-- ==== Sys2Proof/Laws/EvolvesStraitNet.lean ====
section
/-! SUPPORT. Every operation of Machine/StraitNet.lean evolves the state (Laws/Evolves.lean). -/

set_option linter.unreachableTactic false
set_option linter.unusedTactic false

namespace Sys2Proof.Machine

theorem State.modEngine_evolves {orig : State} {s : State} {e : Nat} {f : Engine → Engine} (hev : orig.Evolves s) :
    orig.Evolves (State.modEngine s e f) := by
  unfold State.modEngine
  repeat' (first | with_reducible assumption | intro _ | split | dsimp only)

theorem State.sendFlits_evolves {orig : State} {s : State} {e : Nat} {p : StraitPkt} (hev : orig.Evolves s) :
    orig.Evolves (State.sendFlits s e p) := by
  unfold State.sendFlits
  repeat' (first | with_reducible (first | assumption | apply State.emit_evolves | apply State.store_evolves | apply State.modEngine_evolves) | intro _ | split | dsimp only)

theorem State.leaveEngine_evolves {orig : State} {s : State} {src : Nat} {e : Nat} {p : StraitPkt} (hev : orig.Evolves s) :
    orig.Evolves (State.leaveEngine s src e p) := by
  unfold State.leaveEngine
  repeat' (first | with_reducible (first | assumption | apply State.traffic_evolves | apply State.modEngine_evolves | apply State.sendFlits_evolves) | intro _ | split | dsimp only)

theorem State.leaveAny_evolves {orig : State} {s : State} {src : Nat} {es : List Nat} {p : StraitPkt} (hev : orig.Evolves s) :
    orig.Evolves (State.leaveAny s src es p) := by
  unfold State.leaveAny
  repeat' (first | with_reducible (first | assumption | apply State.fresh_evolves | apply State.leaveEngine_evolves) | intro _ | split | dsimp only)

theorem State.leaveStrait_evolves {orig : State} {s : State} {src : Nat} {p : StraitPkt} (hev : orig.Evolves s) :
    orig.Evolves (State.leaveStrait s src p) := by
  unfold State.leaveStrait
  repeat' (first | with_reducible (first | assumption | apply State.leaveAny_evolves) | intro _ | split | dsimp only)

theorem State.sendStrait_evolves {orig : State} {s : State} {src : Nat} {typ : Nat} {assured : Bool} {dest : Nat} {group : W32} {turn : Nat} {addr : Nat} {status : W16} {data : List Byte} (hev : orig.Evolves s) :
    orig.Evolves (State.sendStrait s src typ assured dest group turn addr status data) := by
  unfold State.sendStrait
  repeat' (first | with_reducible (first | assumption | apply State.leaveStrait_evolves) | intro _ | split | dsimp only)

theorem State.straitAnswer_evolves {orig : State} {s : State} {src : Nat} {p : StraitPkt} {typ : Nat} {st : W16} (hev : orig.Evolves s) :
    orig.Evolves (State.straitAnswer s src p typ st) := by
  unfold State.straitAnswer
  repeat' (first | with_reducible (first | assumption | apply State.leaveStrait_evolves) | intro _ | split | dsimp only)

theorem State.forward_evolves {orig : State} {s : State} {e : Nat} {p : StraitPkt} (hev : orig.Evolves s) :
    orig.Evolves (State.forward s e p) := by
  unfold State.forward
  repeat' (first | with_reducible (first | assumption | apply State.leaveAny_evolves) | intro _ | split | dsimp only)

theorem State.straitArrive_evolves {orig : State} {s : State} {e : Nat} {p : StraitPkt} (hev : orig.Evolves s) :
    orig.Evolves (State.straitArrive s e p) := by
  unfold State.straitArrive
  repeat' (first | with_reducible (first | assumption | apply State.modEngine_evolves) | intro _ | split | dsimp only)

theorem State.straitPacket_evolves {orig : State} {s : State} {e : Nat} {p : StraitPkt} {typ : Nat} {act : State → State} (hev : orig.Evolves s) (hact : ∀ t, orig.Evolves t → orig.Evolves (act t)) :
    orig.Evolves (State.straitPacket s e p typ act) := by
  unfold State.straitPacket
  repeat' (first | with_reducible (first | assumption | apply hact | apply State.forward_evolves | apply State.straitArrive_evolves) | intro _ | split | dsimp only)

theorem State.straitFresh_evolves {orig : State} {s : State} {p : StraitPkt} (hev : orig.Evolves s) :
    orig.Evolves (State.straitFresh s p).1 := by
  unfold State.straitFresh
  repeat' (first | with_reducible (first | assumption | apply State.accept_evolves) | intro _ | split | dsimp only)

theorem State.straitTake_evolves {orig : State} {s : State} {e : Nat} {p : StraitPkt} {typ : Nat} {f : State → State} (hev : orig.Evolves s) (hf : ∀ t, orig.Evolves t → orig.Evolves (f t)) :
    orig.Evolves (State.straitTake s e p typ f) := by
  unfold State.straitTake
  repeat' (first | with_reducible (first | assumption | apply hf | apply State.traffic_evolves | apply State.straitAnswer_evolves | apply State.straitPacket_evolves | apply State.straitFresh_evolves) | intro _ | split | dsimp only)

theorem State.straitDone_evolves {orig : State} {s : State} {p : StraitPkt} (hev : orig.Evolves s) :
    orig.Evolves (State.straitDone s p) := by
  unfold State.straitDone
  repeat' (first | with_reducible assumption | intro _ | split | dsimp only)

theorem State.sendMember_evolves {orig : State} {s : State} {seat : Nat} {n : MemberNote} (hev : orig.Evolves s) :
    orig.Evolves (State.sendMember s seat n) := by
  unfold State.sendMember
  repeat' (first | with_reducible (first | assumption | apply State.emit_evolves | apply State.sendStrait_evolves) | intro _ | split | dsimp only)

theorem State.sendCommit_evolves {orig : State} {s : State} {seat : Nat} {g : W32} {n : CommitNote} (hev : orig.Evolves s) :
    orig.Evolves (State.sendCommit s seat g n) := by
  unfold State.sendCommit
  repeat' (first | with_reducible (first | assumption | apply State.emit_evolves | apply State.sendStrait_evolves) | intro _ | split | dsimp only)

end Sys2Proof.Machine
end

===

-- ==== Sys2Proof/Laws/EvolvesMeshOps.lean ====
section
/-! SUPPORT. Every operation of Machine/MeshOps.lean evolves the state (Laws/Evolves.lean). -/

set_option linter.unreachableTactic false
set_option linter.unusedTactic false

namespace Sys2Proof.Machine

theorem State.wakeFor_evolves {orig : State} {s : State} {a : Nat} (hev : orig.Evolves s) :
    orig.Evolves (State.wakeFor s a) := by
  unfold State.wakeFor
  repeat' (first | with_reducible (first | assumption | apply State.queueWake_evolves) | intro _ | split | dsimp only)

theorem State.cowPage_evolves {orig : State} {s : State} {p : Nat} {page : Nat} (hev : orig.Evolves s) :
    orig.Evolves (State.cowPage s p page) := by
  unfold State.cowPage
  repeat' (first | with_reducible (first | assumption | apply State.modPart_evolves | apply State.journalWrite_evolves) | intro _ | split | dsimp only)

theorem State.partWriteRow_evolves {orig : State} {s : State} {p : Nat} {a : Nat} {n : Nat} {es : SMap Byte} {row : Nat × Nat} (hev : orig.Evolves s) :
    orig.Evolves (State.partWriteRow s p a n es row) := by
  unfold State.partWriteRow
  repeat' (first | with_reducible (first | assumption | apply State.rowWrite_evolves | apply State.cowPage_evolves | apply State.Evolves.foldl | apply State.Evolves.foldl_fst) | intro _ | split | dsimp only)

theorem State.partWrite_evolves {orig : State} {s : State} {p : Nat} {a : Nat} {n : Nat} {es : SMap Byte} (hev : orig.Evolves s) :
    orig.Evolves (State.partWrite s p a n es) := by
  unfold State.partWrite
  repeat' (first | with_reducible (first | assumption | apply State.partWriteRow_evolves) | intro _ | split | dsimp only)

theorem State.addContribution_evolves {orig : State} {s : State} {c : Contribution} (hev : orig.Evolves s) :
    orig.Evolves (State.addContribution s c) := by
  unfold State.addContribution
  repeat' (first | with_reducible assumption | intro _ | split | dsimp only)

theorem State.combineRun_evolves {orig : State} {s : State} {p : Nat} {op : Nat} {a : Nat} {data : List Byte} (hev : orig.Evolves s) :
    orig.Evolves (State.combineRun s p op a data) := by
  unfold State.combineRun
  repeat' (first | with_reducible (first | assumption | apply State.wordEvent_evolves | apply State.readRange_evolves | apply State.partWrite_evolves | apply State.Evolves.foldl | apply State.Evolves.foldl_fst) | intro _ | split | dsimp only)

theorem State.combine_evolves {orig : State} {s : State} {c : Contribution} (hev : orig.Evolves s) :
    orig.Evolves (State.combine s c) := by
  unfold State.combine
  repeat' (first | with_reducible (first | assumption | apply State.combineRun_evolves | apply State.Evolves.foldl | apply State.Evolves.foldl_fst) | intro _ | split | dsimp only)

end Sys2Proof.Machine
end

===

> Problem statement:
Lines containing the string "dest" in the entries above should be counted. State that number alone.

> Answer box:
2